When boiled down to the seemingly insignificant details of our daily existence, personal integrity (at least in a capitalistic society) can be challenging, if not downright paralyzing. It’s no longer just a few fringe conspiracy theorists who recognize that corporations are busy poisoning our natural resources and controlling our freedoms, and yet I still use banks, I still fill my car with gasoline, I still buy over-the-counter pills from my local drugstore. Sure, I own a pair of shoes from that vegan, sustainably-minded company in Europe, but I also own two pairs of leather Dr Martens. I haven’t stopped watching films like Manhattan or reruns of The Cosby Show. In terms of our support — financial or otherwise — of the businesses that run us, what can integrity even look like? Unless we want to retreat to a mountain hermitage, we have to participate in failed systems run by flawed humans, systems we ourselves helped create and perpetuate.

 

When it comes to these men we hate, or anyone we’ve branded as a villain, I can’t help but wonder whether the real issue isn’t the crimes themselves (as reprehensible as they are), but the fact that they often go unacknowledged. The most hated are those who have never been held accountable, who haven’t “paid” for their crimes. And what payment would satisfy us? Would the punishment be measured by length, or by magnitude? I’m not sure our society believes in the possibility of rehabilitation at all. In our white-hot righteousness, in our simplistic desire to see clear victims and villains, and to see villains punished, we risk overlooking context, nuance, and trauma. We ignore the fact that each person is more than just one or two of his deeds.
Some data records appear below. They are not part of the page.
/-! `forwardTo` -/

@[simp] theorem forwardTo_pending (t : Option Nat) (s : State) : (forwardTo t s).pending = s.pending := by
  unfold forwardTo; split <;> (try split) <;> simp
@[simp] theorem forwardTo_fresh (t : Option Nat) (s : State) : (forwardTo t s).fresh = s.fresh := by
  unfold forwardTo; split <;> (try split) <;> simp
@[simp] theorem forwardTo_par (t : Option Nat) (s : State) : (forwardTo t s).par = s.par := by
  unfold forwardTo; split <;> (try split) <;> simp
@[simp] theorem forwardTo_shadow (t : Option Nat) (s : State) : (forwardTo t s).shadow = s.shadow := by
  unfold forwardTo; split <;> (try split) <;> simp
@[simp] theorem forwardTo_safShadow (t : Option Nat) (s : State) : (forwardTo t s).safShadow = s.safShadow := by
  unfold forwardTo; split <;> (try split) <;> simp
@[simp] theorem forwardTo_dw (t : Option Nat) (s : State) : (forwardTo t s).dw = s.dw := by
  unfold forwardTo; split <;> (try split) <;> simp
@[simp] theorem forwardTo_saf (t : Option Nat) (s : State) : (forwardTo t s).saf = s.saf := by
  unfold forwardTo; split <;> (try split) <;> simp
@[simp] theorem forwardTo_io (t : Option Nat) (s : State) : (forwardTo t s).io = s.io := by
  unfold forwardTo; split <;> (try split) <;> simp
@[simp] theorem forwardTo_groups (t : Option Nat) (s : State) : (forwardTo t s).groups = s.groups := by
  unfold forwardTo; split <;> (try split) <;> simp
@[simp] theorem forwardTo_stations (t : Option Nat) (s : State) : (forwardTo t s).stations = s.stations := by
  unfold forwardTo; split <;> (try split) <;> simp
@[simp] theorem forwardTo_link (t : Option Nat) (s : State) : (forwardTo t s).link = s.link := by
  unfold forwardTo; split <;> (try split) <;> simp
@[simp] theorem forwardTo_logic (t : Option Nat) (s : State) : (forwardTo t s).logic = s.logic := by
  unfold forwardTo; split <;> (try split) <;> simp
@[simp] theorem forwardTo_kcp (t : Option Nat) (s : State) : (forwardTo t s).kcp = s.kcp := by
  unfold forwardTo; split <;> (try split) <;> simp
@[simp] theorem forwardTo_net (t : Option Nat) (s : State) : (forwardTo t s).net = s.net := by
  unfold forwardTo; split <;> (try split) <;> simp
@[simp] theorem forwardTo_herd (t : Option Nat) (s : State) : (forwardTo t s).herd = s.herd := by
  unfold forwardTo; split <;> (try split) <;> simp
@[simp] theorem forwardTo_ev (t : Option Nat) (s : State) : (forwardTo t s).ev = s.ev := by
  unfold forwardTo; split <;> (try split) <;> simp
@[simp] theorem forwardTo_boot (t : Option Nat) (s : State) : (forwardTo t s).boot = s.boot := by
  unfold forwardTo; split <;> (try split) <;> simp
@[simp] theorem forwardTo_graze (t : Option Nat) (s : State) : (forwardTo t s).graze = s.graze := by
  unfold forwardTo; split <;> (try split) <;> simp
@[simp] theorem forwardTo_tab (t : Option Nat) (s : State) : (forwardTo t s).tab = s.tab := by
  unfold forwardTo; split <;> (try split) <;> simp
@[simp] theorem forwardTo_reqs (t : Option Nat) (s : State) : (forwardTo t s).reqs = s.reqs := by
  unfold forwardTo; split <;> (try split) <;> simp
@[simp] theorem forwardTo_waitNo (t : Option Nat) (s : State) : (forwardTo t s).waitNo = s.waitNo := by
  unfold forwardTo; split <;> (try split) <;> simp
@[simp] theorem forwardTo_starts (t : Option Nat) (s : State) : (forwardTo t s).starts = s.starts := by
  unfold forwardTo; split <;> (try split) <;> simp
@[simp] theorem forwardTo_probeNext (t : Option Nat) (s : State) : (forwardTo t s).probeNext = s.probeNext := by
  unfold forwardTo; split <;> (try split) <;> simp
@[simp] theorem forwardTo_probe (t : Option Nat) (s : State) : (forwardTo t s).probe = s.probe := by
  unfold forwardTo; split <;> (try split) <;> simp

/-! ## What raising and passing time do -/

@[simp] theorem elapse_us (us : Nat) (s : State) : (elapse us s).us = s.us + us := by
  simp only [elapse, State.modSup_us, elapseClocks_us]

/-- The clock is moved to a moment that has not passed, and never back. -/
@[simp] theorem forwardTo_us (t : Nat) (s : State) : (forwardTo (some t) s).us = max s.us t := by
  simp only [forwardTo]; split
  · simp; omega
  · omega

theorem setFold_keeps (v : Events) (r : Nat) (f : Option Fold) :
    (v.setFold r f).raiseSeq = v.raiseSeq ∧ (v.setFold r f).sticky = v.sticky ∧ (v.setFold r f).pending = v.pending ∧
    (v.setFold r f).lastRaise = v.lastRaise ∧ (v.setFold r f).injVec = v.injVec := by
  simp only [Events.setFold]; split <;> simp

/-- Writing the record of a raise changes no vector and no counter of the event sources. -/
theorem recordRaise_keeps {β : Type} (g : Events → β) (hg : ∀ v r f, g (v.setFold r f) = g v) (e og d : Nat) (i : Bool)
    (s : State) : g (recordRaise e og d i s).ev = g s.ev := by
  have h (l : List Nat) (b : Bool) : g (l.foldl (recordIn e og d i b) s).ev = g s.ev :=
    foldl_keeps (fun s => g s.ev) _ (by
      intro s r; simp only [recordIn]; split
      · simp [foldInto, rewriteRec, hg]
      · split <;> simp [newEvent, hg]) l s
  simp only [recordRaise]; split <;> simp only [noteRaise_ev, h]

/-- A raise of a source that is on: counted once, STICKY set, the time of the raise noted (R458). -/
theorem raise_raisedOnce {e : Nat} (d : Nat) {s : State} (he : e < 256) (h : sourceOn s e = true) :
    RaisedOnce e s (raise e d s) := by
  unfold raise raiseBy
  rw [if_pos h]
  refine ⟨?_, ?_, ?_⟩
  · rw [recordRaise_keeps Events.raiseSeq (fun v r f => (setFold_keeps v r f).1)]; split <;> simp
  · rw [recordRaise_keeps (fun v => vget v.sticky e false) (fun v r f => by simp [(setFold_keeps v r f).2.1])]
    split <;> simp [vget, vset, he]
  · have h1 (t : State) := recordRaise_keeps Events.lastRaise (fun v r f => (setFold_keeps v r f).2.2.2.1) e 0 d false t
    have h2 (t : State) := recordRaise_keeps Events.raiseSeq (fun v r f => (setFold_keeps v r f).1) e 0 d false t
    rw [h1, h2]; split <;> simp

/-- A source that is not on is not raised (R457). -/
theorem raise_off {e : Nat} (d : Nat) {s : State} (h : sourceOn s e = false) : raise e d s = s := by
  simp [raise, raiseBy, h]

end Sys2Proof.Machine
end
In our simplistic desire to see clear victims and villains, and to see villains punished, we risk overlooking context, nuance, and trauma.

None of us find comfort in examining our choices unless we’ve learned to reason our way around them. But if that’s our modus operandi, how different are we really from a Polanski, continually fleeing, or a Weinstein, incredulous at his sentence? None of us get through this life with clean hands, and we’re lying to ourselves if we think we have. We are all of us criminals at some point, to some extent, and capable of the very worst. A willingness to investigate and acknowledge our own actions and their ramifications — whether their roots can be traced to abuse, survival, ancestry, illness, or anything else — is vital to our growth as individuals, as a society, and as a species.